Worlds of Beyond was a short-lived digest magazine that appeared on the scene at the same time as Galaxy. Unfortunately, unlike like the latter it lasted for only three issues, killed off by poor circulation. The magazine came from a company called Hillman Publications and was edited by Damon Knight, who later described the birth, life and death of the magazine in his Knight Piece in the autobiographical anthology Hell’s Cartographers.1
As with F&SF there is a mixture of original and reprint material, which I’ll deal with it in the order it appears.

Six-Legged Svengali by Fredric Brown and Mack Reynolds is a pleasant but minor Sheckleyesque tale of a specimen gathering expedition on Venus: Rod the narrator has paid to go along as he is keen on Dixie, the daughter of the expedition leader Dr Everton. They are looking for a creature with a very particular protective mechanism. What this defensive characteristic is becomes apparent during dinner when Dr Everton and his daughter are talking about Venusian mud turtles and Rod has no idea what they are talking about. Dr Everton tells him he must have found one and explains:

“You see, Spenser, many creatures have amazing protective mechanisms for use against their enemies. There are the insects that survive by resembling twigs—the harmless snakes that have the markings of deadly vipers—the small fish that can puff itself up so large that it cannot be swallowed—the chameleon that—”
I interrupted him. “I’ll concede protective mechanisms, Dr. Everton. But what’s that got to do with whatever we’re talking about?”
He waggled a finger at me. “All right, you concede protective mechanisms. Now we come to the protective mechanism of the Venusian mud turtle. Like all other forms of life on Venus, it has limited telepathic powers. In its case, a special adaptation of telepathy.

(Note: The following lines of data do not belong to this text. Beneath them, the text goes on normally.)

-- ==== Sys2Proof/Machine/DeliveryOps.lean ====
section
/-! DEFINITION. The delivery unit: taking a DATA_DOWN, releases, reads, and DEFINE_DELIVERY
(chapter 9). -/

namespace Sys2Proof.Machine

/-- The part with the delivery unit's state replaced. -/
def Part.withDelivery (p : Part) (d : Delivery) : Part := { p with delivery := d }

/-- Slot `n`, EMPTY past the end. -/
def Delivery.slot (d : Delivery) (n : Nat) : Option Slot := d.slots.getD n none

/-! ### Taking a DATA_DOWN (R186 to R191) -/

/-- The sequence check: the expected sequence afterward and the frames missed (R187). -/
def sequenceCheck (expected : Option (BitVec 16)) (seq : BitVec 16) : BitVec 16 × Nat :=
  match expected with
  | none => (seq + 1, 0)
  | some e =>
    let d := (seq - e).toNat
    if d ≤ 32767 then (seq + 1, d) else (e, 0)

/-- The sequence check made for a frame of class `c`, with its count (R187). -/
def checkSequence (c : ServiceClass) (seq : BitVec 16) (p : Part) : Part :=
  let r := sequenceCheck (p.delivery.expected.get c) seq
  count .downlinkGaps r.2
    (p.withDelivery { p.delivery with expected := p.delivery.expected.set c (some r.1) })

/-- A frame is placed in the slot at the fill index, or dropped as an overrun where that slot is READY
or delivery is undefined (R188 to R191). -/
def placeFrame (c : ServiceClass) (seq : BitVec 16) (frame : List Byte) (p : Part) : Part :=
  let d := p.delivery
  if p.windows.delivery.isNone ∨ (d.slot d.fill).isSome then
    raise .dataLoss (count .deliveryOverruns 1 p)
  else
    let slot : Slot := { cls := c, bytes := frame, carriage := seq, number := d.number }
    raiseIf (p.channel.state = .selfRefresh) .wake
      (raise .downlinkReady
        (count .framesDelivered 1
          (p.withDelivery
            { d with slots := d.slots.set d.fill (some slot), fill := (d.fill + 1) % 32,
                     number := d.number + 1 })))

/-- A DATA_DOWN handed to the delivery unit (R186). -/
def takeDown (h : Carriage) (frame : List Byte) (p : Part) : Part :=
  if !p.attached || frame.isEmpty then count .linkErrors 1 p
  else
    placeFrame (classOfByte h.cls) h.sequence frame
      (checkSequence (classOfByte h.cls) h.sequence p)

/-- The module has entered ATTACHED: every expected sequence is unknown (R194). -/
def forgetSequences (p : Part) : Part :=
  p.withDelivery { p.delivery with expected := PerClass.ofFn fun _ => none }

/-! ### Releases (R192, R193) -/

/-- Slot `n` is released when its release byte is carried and holds 1 (R192, R193). -/
def releaseSlot (n : Nat) (b : Lane) (d : Delivery) : Delivery :=
  if b = some 1 then { d with slots := d.slots.set n none } else d

/-- A write line access to line `m` of the delivery ring (R192). -/
def writeRing (m : Nat) (ls : List Lane) (p : Part) : Part :=
  p.withDelivery
    (releaseSlot (2 * m + 1) (lane ls 24) (releaseSlot (2 * m) (lane ls 8) p.delivery))

/-! ### Reads (R21, R184) -/

/-- The descriptor of a slot (R184). -/
def slotDescriptor : Option Slot → List Byte
  | none => List.replicate 16 0
  | some s =>
    [1, BitVec.ofNat 8 (classNumber s.cls)] ++ leBytes 2 s.bytes.length ++
      leBytes 2 s.carriage.toNat ++ leBytes 2 s.number.toNat ++ List.replicate 8 0

/-- A substituted line of the delivery ring. -/
def ringLine (d : Delivery) (m : Nat) : List Byte :=
  slotDescriptor (d.slot (2 * m)) ++ slotDescriptor (d.slot (2 * m + 1))

/-- A substituted line of the delivery area: line `k` holds bytes of slot `k div 48` (R184). -/
def areaLine (d : Delivery) (k : Nat) : List Byte :=
  match d.slot (k / 48) with
  | none => List.replicate 32 0
  | some s => slice s.bytes (k % 48 * 32) 32

/-! ### DEFINE_DELIVERY (R195, R196) -/

/-- The READY slots. -/
def Delivery.ready (d : Delivery) : Nat := (d.slots.filter Option.isSome).length

/-- DEFINE_DELIVERY takes effect: the table takes or loses the ring and area, every READY slot is
discarded as an overrun, and the fill index is 0 (R196). -/
def redefineDelivery (w : Option DeliveryDef) (p : Part) : Part :=
  let n := p.delivery.ready
  finish Result.done [BitVec.ofNat 8 n]
    (raiseIf (n != 0) .dataLoss
      (count .deliveryOverruns n
        { p with
          windows := { p.windows with delivery := w }
          delivery := { p.delivery with slots := List.replicate 32 none, fill := 0 } }))

/-- DEFINE_DELIVERY (R195, R196). -/
def doDefineDelivery (ps : List Byte) (p : Part) : Part :=
  let d : DeliveryDef := { ring := param32 ps 0, area := param32 ps 4 }
  match param8 ps 8 with
  | 0 =>
    if accepts ({ p.windows with delivery := none }).regions [d.ringWindow, d.areaWindow] then
      redefineDelivery (some d) p
    else finish Result.paramError [] p
  | 1 => redefineDelivery none p
  | _ => finish Result.paramError [] p

end Sys2Proof.Machine
end

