-- ==== Sys2Proof/Machine/Uplink.lean ====
section
/-! DEFINITION. Uplink capture: the staging store, descriptor writes, frame formation, withdraws, and
the commands DEFINE_UPLINK and DEFINE_CAPTURE (chapter 7, R161, R162). -/

namespace Sys2Proof.Machine

/-- The part with uplink capture's state replaced. -/
def Part.withUplink (p : Part) (u : Uplink) : Part := { p with uplink := u }

/-! ### Staging store (R134 to R137) -/

/-- The entry of a line address. -/
def stagedAt (st : List Staged) (line : Nat) : Option Staged := st.find? fun e => e.line = line

/-- The lanes of an entry with a write merged in: each byte carried is stored and becomes valid (R135). -/
def mergeStaged (old new : List Lane) : List Lane :=
  (List.range 32).map fun i => (lane new i).or (lane old i)

/-- A write merged into the store: its entry, taken afresh where there is none, becomes rank 1 (R135).
The store is one entry longer when the line is new. -/
def stageLine (line : Nat) (lanes : List Lane) (st : List Staged) : List Staged :=
  { line := line, lanes := mergeStaged (((stagedAt st line).map Staged.lanes).getD []) lanes } ::
    st.filter fun e => e.line ≠ line

/-- A capture-window write: dropped where no capture window covers the line any more, without effect
where it carries no byte, and otherwise merged; a new line in a full store evicts the least recently
written entry (R135, R136). -/
def captureLine (line : Nat) (lanes : List Lane) (p : Part) : Part :=
  let st := p.uplink.staging
  if !p.windows.captured line || lanes.all Option.isNone then p
  else if (stagedAt st line).isNone ∧ Config.stagingLines ≤ st.length then
    count .stageEvictions 1
      (p.withUplink { p.uplink with
        staging := stageLine line lanes (st.take (Config.stagingLines - 1)) })
  else p.withUplink { p.uplink with staging := stageLine line lanes st }

/-- The entries whose line a capture window still covers, in their order (R137). -/
def keepCovered (w : Windows) (st : List Staged) : List Staged := st.filter fun e => w.captured e.line

/-- The valid byte staged for a byte address (R150, check 4). -/
def stagedByte (st : List Staged) (a : Nat) : Option Byte :=
  (stagedAt st (a / 32 * 32)).bind fun e => lane e.lanes (a % 32)

/-! ### Entries and their fields (R138; chapter 1, uplink descriptor) -/

/-- An entry as DEFINE_UPLINK sets it up (R143). -/
def Entry.fresh : Entry :=
  { host := List.replicate 16 0, state := .idle, reason := none, carriage := 0 }

/-- The host-side positions of a descriptor. -/
def hostSide (i : Nat) : Bool := i ≤ 8 || i = 12 || i = 13

/-- The lanes of a descriptor write that are stored: the part-side positions are not (R140). -/
def storedLanes (ls : List Lane) : List Lane :=
  (List.range 16).map fun i => if hostSide i then lane ls i else none

/-- The host-side copy takes the bytes written (R140, R141). -/
def Entry.take (ls : List Lane) (e : Entry) : Entry := { e with host := mergeLanes e.host (storedLanes ls) }

def Entry.address (e : Entry) : Nat := leNat (slice e.host 0 4)
def Entry.length (e : Entry) : Nat := leNat (slice e.host 4 2)
def Entry.clsByte (e : Entry) : Byte := e.host.getD 6 0
def Entry.chains (e : Entry) : Bool := e.host.getD 8 0 != 0

/-- Entry `i`, a fresh one past the end. -/
def entryAt (es : List Entry) (i : Nat) : Entry := es.getD i Entry.fresh

/-- Entry `i` replaced by `f` of it. -/
def onEntry (i : Nat) (f : Entry → Entry) (p : Part) : Part :=
  p.withUplink { p.uplink with entries := p.uplink.entries.modify i f }

/-! ### Frame formation (R148 to R155) -/

/-- The HELD entries straight before entry `i`, stepping back modulo the table, nearest first; `fuel`
is how many are looked at (R148). -/
def heldBefore (es : List Entry) (i : Nat) : Nat → List Nat
  | 0 => []
  | fuel + 1 =>
    let j := (i + es.length - 1) % es.length
    if (entryAt es j).state = .held then j :: heldBefore es j fuel else []

/-- The parts of the frame a post at entry `i` forms, in chain order (R148). -/
def gather (es : List Entry) (i : Nat) : List Nat :=
  (heldBefore es i (es.length - 1)).reverse ++ [i]

/-- The byte addresses of a part's range (R148). -/
def Entry.range (e : Entry) : List Nat := (List.range e.length).map fun k => e.address + k

/-- The frame length: the sum of the part lengths (R148). -/
def lengthOf (es : List Entry) (parts : List Nat) : Nat :=
  (parts.map fun i => (entryAt es i).length).sum

/-- The byte addresses of the frame in frame order (R148). -/
def addressesOf (es : List Entry) (parts : List Nat) : List Nat :=
  parts.flatMap fun i => (entryAt es i).range

/-- Checks 1 to 5 of formation, in order: the first to fail gives its reason (R149, R150). -/
def formationFault (p : Part) (cls : ServiceClass) (parts : List Nat) : Option Discard :=
  let es := p.uplink.entries
  let n := lengthOf es parts
  if 4 < parts.length then some .tooManyParts
  else if n = 0 ∨ 1536 < n then some .tooLong
  else if (addressesOf es parts).any fun a => !p.windows.captured a then some .outOfWindow
  else if (addressesOf es parts).any fun a => (stagedByte p.uplink.staging a).isNone then
    some .incomplete
  else
    match (p.path.classes.get cls).word, (p.path.classes.get cls).reason with
    | .fibre, _ => some .wrongPath
    | .blocked, .shed => some .shed
    | .blocked, _ => some .noPath
    | _, _ => none

/-- Queued VOICE frames are displaced from the head until a frame of `n` blocks has room (R162). -/
def displaceFor (n limit out : Nat) : List Frame → List Frame × List Frame
  | [] => ([], [])
  | f :: fs =>
    if blocksOf (f :: fs) + out + n ≤ limit then ([], f :: fs)
    else
      let r := displaceFor n limit out fs
      (f :: r.1, r.2)

/-- Room for a frame of `n` blocks: `none` where there is none, otherwise the queued frames displaced to
make it and those that stay (R151, R161, R162). -/
def roomFor (p : Part) (cls : ServiceClass) (n : Nat) : Option (List Frame × List Frame) :=
  let limit := p.relay.limits.get cls
  let queue := p.relay.queues.get cls
  let out := blocksOf (p.sentOf cls)
  if p.held cls + n ≤ limit then some ([], queue)
  else if cls = .voice ∧ out + n ≤ limit then some (displaceFor n limit out queue)
  else none

/-- Every part DISCARDED with the failing check's reason, its carriage sequence 0 (R155). -/
def discardFormed (r : Discard) (parts : List Nat) (p : Part) : Part :=
  discardParts r parts (mark parts (fun e => { e with carriage := 0 }) p)

/-- A frame is formed from the post at entry `i`: accepted at the tail of its class queue, or discarded
with the reason of the first check that fails (R148 to R155, R161, R162). -/
def formFrame (i : Nat) (p : Part) : Part :=
  let es := p.uplink.entries
  let parts := gather es i
  let cls := classOfByte (entryAt es i).clsByte
  match formationFault p cls parts with
  | some r => discardFormed r parts p
  | none =>
    match roomFor p cls (blocks (lengthOf es parts)) with
    | none => discardFormed .queueFull parts p
    | some (displaced, kept) =>
      let frame : Frame :=
        { parts := parts, cls := cls, enqueued := p.clock.now,
          bytes := (addressesOf es parts).map fun a => (stagedByte p.uplink.staging a).getD 0 }
      let queuedEntry (e : Entry) : Entry := { e.move .queued with carriage := 0 }
      mark parts queuedEntry
        (discardFrames .displaced displaced (setQueue cls (kept ++ [frame]) p))

/-- A post at entry `i` (R147). The class byte written is handed to the path controller whatever comes
of the post (R89). -/
def postEntry (i : Nat) (ls : List Lane) (p : Part) : Part :=
  let e := entryAt p.uplink.entries i
  let q := takePost ((lane ls 6).getD 0) p
  match e.state with
  | .held | .queued | .sending => count .postsRefused 1 q
  | _ =>
    if (e.take ls).chains then
      onEntry i (fun e => { (e.take ls).move .held with carriage := 0 }) q
    else formFrame i (onEntry i (Entry.take ls) q)

/-! ### Withdrawing (R156) -/

/-- The queued frame that has entry `i` among its parts. -/
def queuedFrame (p : Part) (i : Nat) : Option Frame :=
  classes.findSome? fun c => (p.relay.queues.get c).find? fun f => f.parts.contains i

/-- The frame leaves its class queue. -/
def unqueue (f : Frame) (p : Part) : Part :=
  setQueue f.cls ((p.relay.queues.get f.cls).filter fun g => g.parts ≠ f.parts) p

/-- A withdraw at entry `i` (R156). -/
def withdrawEntry (i : Nat) (ls : List Lane) (p : Part) : Part :=
  match (entryAt p.uplink.entries i).state with
  | .held => discardParts .withdrawn [i] (onEntry i (Entry.take ls) p)
  | .queued =>
    match queuedFrame p i with
    | some f => discardParts .withdrawn f.parts (unqueue f (onEntry i (Entry.take ls) p))
    | none => discardParts .withdrawn [i] (onEntry i (Entry.take ls) p)
  | .sending => count .postsRefused 1 p
  | _ => p

/-! ### Descriptor writes (R140, R141) -/

/-- One descriptor's part of a write to the uplink table: a field write, an ignored partial write, or a
whole write that posts, withdraws or writes fields (R140, R141). -/
def writeDescriptor (i : Nat) (ls : List Lane) (p : Part) : Part :=
  match lane ls 7 with
  | none => onEntry i (Entry.take ls) p
  | some give =>
    if (laneSlice ls 0 16).any Option.isNone then count .postsRefused 1 p
    else if give = 1 then postEntry i ls p
    else if give = 2 then withdrawEntry i ls p
    else onEntry i (Entry.take ls) p

/-- A write line access to line `m` of the uplink table: descriptor 2m in full, then descriptor 2m + 1,
in one event (R140). -/
def writeUplink (m : Nat) (ls : List Lane) (p : Part) : Part :=
  writeDescriptor (2 * m + 1) (laneSlice ls 16 16) (writeDescriptor (2 * m) (laneSlice ls 0 16) p)

/-- Code of an entry state (chapter 1, uplink descriptor). -/
def EntryState.code : EntryState → Byte
  | .idle => 0
  | .held => 1
  | .queued => 2
  | .sending => 3
  | .sent => 4
  | .discarded => 5

/-- Code of a discard reason (chapter 1, uplink descriptor). -/
def Discard.code : Discard → Byte
  | .incomplete => 1
  | .outOfWindow => 2
  | .tooLong => 3
  | .tooManyParts => 4
  | .wrongPath => 5
  | .shed => 6
  | .noPath => 7
  | .queueFull => 8
  | .displaced => 9
  | .aged => 10
  | .withdrawn => 11
  | .radioLost => 12
  | .drainLimit => 13
  | .linkTimeout => 14
  | .moduleReject => 15

/-- The part's view of an entry (R138, R21). -/
def Entry.view (e : Entry) : List Byte :=
  slice e.host 0 9 ++ [e.state.code, (e.reason.map Discard.code).getD 0, 0] ++ slice e.host 12 2 ++
    leBytes 2 e.carriage.toNat

/-- A substituted line of the uplink table (R21). -/
def uplinkLine (p : Part) (m : Nat) : List Byte :=
  (entryAt p.uplink.entries (2 * m)).view ++ (entryAt p.uplink.entries (2 * m + 1)).view

/-! ### DEFINE_UPLINK and DEFINE_CAPTURE (R142 to R145) -/

/-- The entry count taken: 8 to 256, an odd count rounded up (R142). -/
def takenEntries (n : Nat) : Nat :=
  let m := clampTo 8 256 n
  m + m % 2

/-- DEFINE_UPLINK (R142, R143). -/
def doDefineUplink (ps : List Byte) (p : Part) : Part :=
  let base := param32 ps 0
  let given := param16 ps 4
  let n := takenEntries given
  let clamp := clampMask [base, given] [base, n]
  let w : Window := { base := base, size := 16 * n }
  if !accepts ({ p.windows with uplink := none }).regions [w] then
    finish Result.paramError [] (postClamp clamp p)
  else if p.uplink.entries.any fun e => e.state = .queued || e.state = .sending then
    finish Result.stateError [] (postClamp clamp p)
  else
    finish (doneCode clamp) (leBytes 2 n)
      (postClamp clamp
        { p with
          windows := { p.windows with uplink := some w }
          uplink := { p.uplink with entries := List.replicate n Entry.fresh } })

/-- The size taken: 0 removes; otherwise 32 to 4 MiB, rounded up to whole lines (R144). -/
def takenSize (n : Nat) : Nat := if n = 0 then 0 else min 4194304 ((n + 31) / 32 * 32)

/-- DEFINE_CAPTURE (R144, R145). -/
def doDefineCapture (ps : List Byte) (p : Part) : Part :=
  let slot := param8 ps 0
  let base := param32 ps 4
  let given := param32 ps 8
  let size := takenSize given
  let clamp := clampMask [slot, base, given] [slot, base, size]
  let w : Option Window := if size = 0 then none else some { base := base, size := size }
  let without := { p.windows with captures := p.windows.captures.set slot none }
  if 3 < slot ∨ accepts without.regions w.toList = false then
    finish Result.paramError [] (postClamp clamp p)
  else
    let windows := { p.windows with captures := p.windows.captures.set slot w }
    let kept := keepCovered windows p.uplink.staging
    finish (doneCode clamp) (leBytes 2 (p.uplink.staging.length - kept.length) ++ leBytes 2 kept.length)
      (postClamp clamp
        { p with windows := windows, uplink := { p.uplink with staging := kept } })

end Sys2Proof.Machine
end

It can induce temporary amnesia concerning itself—its very existence—in the mind of any creature coming within a certain range of it.
“In other words, if anyone goes out hunting a Venusian mud turtle and finds one—he not only forgets he was hunting it but that he saw it or ever heard of it!”
p.4

Later, Dr Everton informs Rod he has also amnesia about their private deal: if Rod captures one of the creatures he can marry Dixie, if he doesn’t he can’t. Rod goes back to his tent and tries to figure out what his plan for catching an animal that induces amnesia as a protective mechanism was….
As well as being cleverly developed, this has a twinge of early ecological awareness in it:

Actually, I had little real sympathy for the expedition. I’ve never thought much of people penning animals in cages to be gawked at. Already, of the sparse animal life on Venus, two species had become extinct: the beautiful Venusian egret, to supply plumes for hats in a ridiculous revival of the millinery styles of the 19th century, and the kieter, whose meat was delicious beyond belief, to adorn the tables of wealthy gourmets. p.2

An Epistle to the Thessalonians by Philip Wylie is an excerpt from his 1934 novel Finnley Wren, and as such is a rather inconsequential but moderately interesting piece. It tells of a thousand mile high giant arriving on Earth from space and the events that follow.
Simworthy’s Circus by Larry T. Shaw is the only real clunker in the issue, and it stands out for its markedly pulp voice:

Simworthy rose from the pilot’s armchair, still cursing with an energy that, tight-beamed, would have burned a hole in the planet’s heaviside layer. He spat, and stainless steel sizzled. p.21

The story is about a very ugly man turned space trader and his adventures after he is given a love potion on a planet by a hermit. There is a reasonably clever end to this but it’s too little too late.
The End of the Party by Graham Greene (The London Mercury, January 1932) is a well written—as you would expect—atmospheric chiller about one of two twins dreading an upcoming birthday party as he has a fear of playing hide-and-seek in the dark. He tries a number of ruses to avoid this and his twin brother intervenes at one point, but to no avail….
The Big Contest by John D. MacDonald is, perhaps the next most ‘pulp’ of the tales herein with its tale of some good old boys sitting outside the fire station and one of them telling a story about flying saucers. This mostly concerns an unusual entrant to a spitting contest that took place in the town some years ago. The ending is fairly predictable but the local colour is really the thing that is of interest here.
The Hunter Gracchus by Franz Kafka (The Great Wall of China, 1948, translation of Der Jäger Gracchus, 1931) is a short fragmentary piece about Gracchus the Hunter arriving in a village and the burgomaster later meeting him. Gracchus tells him of how he died and became marooned on Earth, forever travelling from place to place. I haven’t read much Kafka but The Trial and Metamorphosis were also about people trapped in existential situations: is this a theme?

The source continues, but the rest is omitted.